**PROVIDED DATA**
▼
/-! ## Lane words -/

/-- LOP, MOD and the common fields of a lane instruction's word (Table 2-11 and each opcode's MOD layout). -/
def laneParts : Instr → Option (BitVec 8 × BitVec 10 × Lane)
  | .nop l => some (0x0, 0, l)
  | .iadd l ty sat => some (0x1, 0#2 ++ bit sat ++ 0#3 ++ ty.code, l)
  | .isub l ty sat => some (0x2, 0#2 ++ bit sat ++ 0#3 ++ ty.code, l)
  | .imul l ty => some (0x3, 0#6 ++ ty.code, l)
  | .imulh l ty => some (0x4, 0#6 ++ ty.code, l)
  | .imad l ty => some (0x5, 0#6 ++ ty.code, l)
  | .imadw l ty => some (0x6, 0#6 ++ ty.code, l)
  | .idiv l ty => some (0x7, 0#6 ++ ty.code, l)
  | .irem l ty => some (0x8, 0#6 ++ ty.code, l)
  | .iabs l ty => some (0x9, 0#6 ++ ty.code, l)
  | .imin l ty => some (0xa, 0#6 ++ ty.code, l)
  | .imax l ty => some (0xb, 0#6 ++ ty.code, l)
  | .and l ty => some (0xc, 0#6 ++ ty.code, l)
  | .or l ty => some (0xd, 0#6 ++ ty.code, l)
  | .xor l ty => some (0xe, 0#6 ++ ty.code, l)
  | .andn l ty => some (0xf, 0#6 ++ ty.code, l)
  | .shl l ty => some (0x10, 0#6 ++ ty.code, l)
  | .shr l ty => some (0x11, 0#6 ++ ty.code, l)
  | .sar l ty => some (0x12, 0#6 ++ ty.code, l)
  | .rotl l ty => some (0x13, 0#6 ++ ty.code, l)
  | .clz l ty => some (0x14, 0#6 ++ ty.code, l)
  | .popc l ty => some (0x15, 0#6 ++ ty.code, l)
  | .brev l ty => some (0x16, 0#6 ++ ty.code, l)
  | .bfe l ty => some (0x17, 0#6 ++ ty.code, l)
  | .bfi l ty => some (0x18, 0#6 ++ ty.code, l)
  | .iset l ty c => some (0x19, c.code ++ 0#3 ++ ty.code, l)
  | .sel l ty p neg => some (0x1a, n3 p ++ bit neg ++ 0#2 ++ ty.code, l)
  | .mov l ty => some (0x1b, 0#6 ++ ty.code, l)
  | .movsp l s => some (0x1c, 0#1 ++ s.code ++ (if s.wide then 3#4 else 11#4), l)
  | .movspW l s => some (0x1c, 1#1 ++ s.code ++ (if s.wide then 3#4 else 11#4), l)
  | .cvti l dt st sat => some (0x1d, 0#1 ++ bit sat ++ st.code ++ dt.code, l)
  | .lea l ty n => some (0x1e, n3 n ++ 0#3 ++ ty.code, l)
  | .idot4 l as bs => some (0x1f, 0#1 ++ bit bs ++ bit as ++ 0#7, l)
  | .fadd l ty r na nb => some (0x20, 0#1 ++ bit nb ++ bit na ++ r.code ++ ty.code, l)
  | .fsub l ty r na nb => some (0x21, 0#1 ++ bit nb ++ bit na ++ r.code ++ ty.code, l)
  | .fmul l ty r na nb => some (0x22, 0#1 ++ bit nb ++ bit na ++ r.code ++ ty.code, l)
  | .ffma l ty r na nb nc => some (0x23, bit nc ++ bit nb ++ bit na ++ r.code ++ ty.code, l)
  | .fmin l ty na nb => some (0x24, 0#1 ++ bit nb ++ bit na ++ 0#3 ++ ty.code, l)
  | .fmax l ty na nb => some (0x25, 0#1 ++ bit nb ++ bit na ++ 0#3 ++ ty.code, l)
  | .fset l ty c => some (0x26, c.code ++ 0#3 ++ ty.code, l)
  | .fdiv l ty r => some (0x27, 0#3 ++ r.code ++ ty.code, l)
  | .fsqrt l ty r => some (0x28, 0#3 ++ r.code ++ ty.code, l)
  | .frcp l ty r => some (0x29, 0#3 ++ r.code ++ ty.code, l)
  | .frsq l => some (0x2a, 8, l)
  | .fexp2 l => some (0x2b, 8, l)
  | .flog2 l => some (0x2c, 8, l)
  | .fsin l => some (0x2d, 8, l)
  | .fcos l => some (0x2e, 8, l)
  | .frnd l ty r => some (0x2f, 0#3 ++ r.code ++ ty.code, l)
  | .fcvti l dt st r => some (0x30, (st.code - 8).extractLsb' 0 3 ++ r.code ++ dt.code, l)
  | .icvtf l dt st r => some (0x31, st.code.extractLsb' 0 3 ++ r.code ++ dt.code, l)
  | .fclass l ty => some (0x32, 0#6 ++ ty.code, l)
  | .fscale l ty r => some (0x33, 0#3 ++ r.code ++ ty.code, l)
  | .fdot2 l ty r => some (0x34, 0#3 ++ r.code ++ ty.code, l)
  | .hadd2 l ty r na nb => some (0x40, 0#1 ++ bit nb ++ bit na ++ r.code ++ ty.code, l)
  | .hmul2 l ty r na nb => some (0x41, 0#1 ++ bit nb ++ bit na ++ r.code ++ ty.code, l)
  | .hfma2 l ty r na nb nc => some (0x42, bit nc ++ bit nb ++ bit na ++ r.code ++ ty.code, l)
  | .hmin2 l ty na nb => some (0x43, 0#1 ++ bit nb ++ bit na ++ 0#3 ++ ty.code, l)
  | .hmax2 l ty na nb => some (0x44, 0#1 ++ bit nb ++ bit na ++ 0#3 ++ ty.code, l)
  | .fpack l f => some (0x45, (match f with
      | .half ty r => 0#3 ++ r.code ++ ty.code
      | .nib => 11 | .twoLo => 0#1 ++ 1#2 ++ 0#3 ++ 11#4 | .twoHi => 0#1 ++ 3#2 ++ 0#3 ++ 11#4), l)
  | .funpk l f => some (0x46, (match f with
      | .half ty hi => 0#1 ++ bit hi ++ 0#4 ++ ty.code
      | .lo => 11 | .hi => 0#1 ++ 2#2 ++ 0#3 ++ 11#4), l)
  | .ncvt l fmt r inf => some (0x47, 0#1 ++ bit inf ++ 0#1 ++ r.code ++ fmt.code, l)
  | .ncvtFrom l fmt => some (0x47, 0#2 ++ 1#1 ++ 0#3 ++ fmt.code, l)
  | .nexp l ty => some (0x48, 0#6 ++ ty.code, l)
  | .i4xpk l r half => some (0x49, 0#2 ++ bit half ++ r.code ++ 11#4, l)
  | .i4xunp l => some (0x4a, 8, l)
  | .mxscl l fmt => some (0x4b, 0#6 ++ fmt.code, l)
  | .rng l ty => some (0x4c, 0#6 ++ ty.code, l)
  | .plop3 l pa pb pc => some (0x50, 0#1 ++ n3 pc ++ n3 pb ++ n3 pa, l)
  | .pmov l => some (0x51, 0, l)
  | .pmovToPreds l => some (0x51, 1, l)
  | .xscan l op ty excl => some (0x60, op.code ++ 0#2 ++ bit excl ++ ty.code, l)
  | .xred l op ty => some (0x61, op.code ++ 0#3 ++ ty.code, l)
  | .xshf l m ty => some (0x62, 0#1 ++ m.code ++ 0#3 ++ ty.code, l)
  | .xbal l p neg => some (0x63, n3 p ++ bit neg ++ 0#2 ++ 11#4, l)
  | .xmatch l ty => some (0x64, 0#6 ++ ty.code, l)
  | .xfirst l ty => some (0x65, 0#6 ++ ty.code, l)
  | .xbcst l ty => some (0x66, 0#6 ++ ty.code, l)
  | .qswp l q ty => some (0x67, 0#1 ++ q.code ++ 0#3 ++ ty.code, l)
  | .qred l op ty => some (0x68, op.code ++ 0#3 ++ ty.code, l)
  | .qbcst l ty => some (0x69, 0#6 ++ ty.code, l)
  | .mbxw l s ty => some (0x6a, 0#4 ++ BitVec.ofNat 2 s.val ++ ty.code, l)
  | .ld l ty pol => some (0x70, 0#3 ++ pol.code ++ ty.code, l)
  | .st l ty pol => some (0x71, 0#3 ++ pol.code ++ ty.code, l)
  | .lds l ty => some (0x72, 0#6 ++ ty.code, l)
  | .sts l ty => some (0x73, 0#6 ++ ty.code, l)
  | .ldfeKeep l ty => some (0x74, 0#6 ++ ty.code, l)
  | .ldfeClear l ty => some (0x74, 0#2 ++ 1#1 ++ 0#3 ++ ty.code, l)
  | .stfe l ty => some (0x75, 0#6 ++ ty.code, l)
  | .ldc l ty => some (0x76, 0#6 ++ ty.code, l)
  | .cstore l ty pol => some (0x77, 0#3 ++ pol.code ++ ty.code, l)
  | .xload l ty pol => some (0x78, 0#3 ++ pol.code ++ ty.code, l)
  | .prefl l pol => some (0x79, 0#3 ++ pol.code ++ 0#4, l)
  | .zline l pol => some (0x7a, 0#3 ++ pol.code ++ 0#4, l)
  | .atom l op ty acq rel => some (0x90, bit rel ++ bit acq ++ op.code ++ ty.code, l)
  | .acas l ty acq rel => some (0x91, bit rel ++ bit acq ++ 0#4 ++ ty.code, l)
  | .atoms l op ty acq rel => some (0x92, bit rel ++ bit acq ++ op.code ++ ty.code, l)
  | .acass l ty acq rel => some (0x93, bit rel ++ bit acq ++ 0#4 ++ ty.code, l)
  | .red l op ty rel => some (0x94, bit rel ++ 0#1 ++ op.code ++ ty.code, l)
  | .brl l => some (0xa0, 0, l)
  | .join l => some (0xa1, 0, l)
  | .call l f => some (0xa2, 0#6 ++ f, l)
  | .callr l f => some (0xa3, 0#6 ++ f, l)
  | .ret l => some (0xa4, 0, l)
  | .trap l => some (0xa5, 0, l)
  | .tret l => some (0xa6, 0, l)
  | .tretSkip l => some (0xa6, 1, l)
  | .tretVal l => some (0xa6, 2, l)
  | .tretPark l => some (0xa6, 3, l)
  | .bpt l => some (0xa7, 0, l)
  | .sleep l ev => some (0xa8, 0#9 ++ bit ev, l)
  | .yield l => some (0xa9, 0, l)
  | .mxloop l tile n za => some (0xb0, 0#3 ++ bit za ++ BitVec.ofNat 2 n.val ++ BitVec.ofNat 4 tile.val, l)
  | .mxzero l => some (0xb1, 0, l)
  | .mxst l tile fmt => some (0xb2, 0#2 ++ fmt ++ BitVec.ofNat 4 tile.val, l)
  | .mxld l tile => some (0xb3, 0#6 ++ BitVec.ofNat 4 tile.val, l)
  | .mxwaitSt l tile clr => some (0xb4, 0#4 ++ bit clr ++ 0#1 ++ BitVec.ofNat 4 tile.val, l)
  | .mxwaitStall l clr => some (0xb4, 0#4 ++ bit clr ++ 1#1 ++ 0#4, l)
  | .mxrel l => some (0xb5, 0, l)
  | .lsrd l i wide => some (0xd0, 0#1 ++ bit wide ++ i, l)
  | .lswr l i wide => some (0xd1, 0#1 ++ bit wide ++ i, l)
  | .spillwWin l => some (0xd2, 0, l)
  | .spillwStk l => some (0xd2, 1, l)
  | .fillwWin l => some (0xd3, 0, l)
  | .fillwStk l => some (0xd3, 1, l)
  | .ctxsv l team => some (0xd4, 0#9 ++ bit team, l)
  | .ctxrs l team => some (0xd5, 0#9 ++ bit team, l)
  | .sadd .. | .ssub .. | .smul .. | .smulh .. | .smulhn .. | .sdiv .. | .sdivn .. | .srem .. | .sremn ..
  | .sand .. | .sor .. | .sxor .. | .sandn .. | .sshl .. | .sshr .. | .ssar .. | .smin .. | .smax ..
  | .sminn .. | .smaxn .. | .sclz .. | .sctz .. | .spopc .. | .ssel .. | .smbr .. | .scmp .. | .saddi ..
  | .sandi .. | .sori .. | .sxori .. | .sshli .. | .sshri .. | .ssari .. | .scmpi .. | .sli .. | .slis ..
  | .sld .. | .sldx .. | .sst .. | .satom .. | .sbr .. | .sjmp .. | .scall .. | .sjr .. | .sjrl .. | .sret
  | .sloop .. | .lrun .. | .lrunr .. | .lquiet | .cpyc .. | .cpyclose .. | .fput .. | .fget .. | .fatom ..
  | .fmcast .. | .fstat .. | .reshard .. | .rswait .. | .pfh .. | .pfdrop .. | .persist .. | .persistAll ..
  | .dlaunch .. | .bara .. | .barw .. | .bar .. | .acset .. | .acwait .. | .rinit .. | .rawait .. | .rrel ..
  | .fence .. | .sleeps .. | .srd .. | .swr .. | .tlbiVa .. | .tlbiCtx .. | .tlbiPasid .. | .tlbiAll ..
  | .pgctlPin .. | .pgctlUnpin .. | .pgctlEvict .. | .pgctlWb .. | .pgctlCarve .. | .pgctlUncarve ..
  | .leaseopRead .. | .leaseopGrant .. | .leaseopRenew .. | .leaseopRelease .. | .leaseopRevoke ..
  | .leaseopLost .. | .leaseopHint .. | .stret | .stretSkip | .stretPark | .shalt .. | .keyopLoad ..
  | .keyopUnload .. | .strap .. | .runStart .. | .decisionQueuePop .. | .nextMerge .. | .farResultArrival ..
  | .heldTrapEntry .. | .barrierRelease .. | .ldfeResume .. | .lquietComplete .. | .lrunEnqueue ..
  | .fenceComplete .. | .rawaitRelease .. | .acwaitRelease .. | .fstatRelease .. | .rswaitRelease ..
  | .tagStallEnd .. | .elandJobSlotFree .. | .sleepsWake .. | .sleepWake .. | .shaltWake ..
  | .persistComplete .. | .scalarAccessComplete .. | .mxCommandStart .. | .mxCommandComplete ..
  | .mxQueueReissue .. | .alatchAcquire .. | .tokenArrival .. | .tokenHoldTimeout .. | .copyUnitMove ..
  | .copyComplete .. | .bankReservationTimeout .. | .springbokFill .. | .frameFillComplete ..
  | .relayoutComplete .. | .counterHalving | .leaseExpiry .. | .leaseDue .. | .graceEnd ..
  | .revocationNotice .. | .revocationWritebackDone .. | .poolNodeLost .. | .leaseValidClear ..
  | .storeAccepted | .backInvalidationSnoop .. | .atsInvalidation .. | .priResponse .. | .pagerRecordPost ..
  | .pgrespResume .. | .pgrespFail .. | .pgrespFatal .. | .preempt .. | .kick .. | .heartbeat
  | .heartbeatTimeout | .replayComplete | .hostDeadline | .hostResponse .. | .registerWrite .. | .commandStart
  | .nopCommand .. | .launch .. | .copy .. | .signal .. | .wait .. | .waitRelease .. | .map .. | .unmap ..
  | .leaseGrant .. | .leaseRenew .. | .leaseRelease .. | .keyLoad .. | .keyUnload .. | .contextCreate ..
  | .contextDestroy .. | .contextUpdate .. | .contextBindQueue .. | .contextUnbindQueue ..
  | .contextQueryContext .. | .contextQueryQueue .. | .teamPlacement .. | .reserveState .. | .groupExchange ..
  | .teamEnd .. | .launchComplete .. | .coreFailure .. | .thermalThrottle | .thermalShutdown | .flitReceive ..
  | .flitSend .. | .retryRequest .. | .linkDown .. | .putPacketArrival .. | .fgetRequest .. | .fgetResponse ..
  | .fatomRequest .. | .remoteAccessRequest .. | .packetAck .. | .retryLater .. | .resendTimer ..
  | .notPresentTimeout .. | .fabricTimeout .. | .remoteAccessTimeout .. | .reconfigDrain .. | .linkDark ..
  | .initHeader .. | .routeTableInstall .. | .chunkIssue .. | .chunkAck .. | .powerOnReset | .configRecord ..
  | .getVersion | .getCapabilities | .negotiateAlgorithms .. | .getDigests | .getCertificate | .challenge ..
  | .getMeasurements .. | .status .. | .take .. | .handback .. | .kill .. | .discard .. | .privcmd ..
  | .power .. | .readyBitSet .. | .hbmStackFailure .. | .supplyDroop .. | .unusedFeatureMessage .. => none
▲
**WORK TO COMPLETE**
Keep both end lines and retype everything in the records above from the line containing "(0xd2, 0, l)" through the line containing "(0xd5, 0#9 ++ bit team, l)", exactly, with nothing else.

**EXPECTED ANSWER**
  | .spillwWin l => some (0xd2, 0, l)
  | .spillwStk l => some (0xd2, 1, l)
  | .fillwWin l => some (0xd3, 0, l)
  | .fillwStk l => some (0xd3, 1, l)
  | .ctxsv l team => some (0xd4, 0#9 ++ bit team, l)
  | .ctxrs l team => some (0xd5, 0#9 ++ bit team, l)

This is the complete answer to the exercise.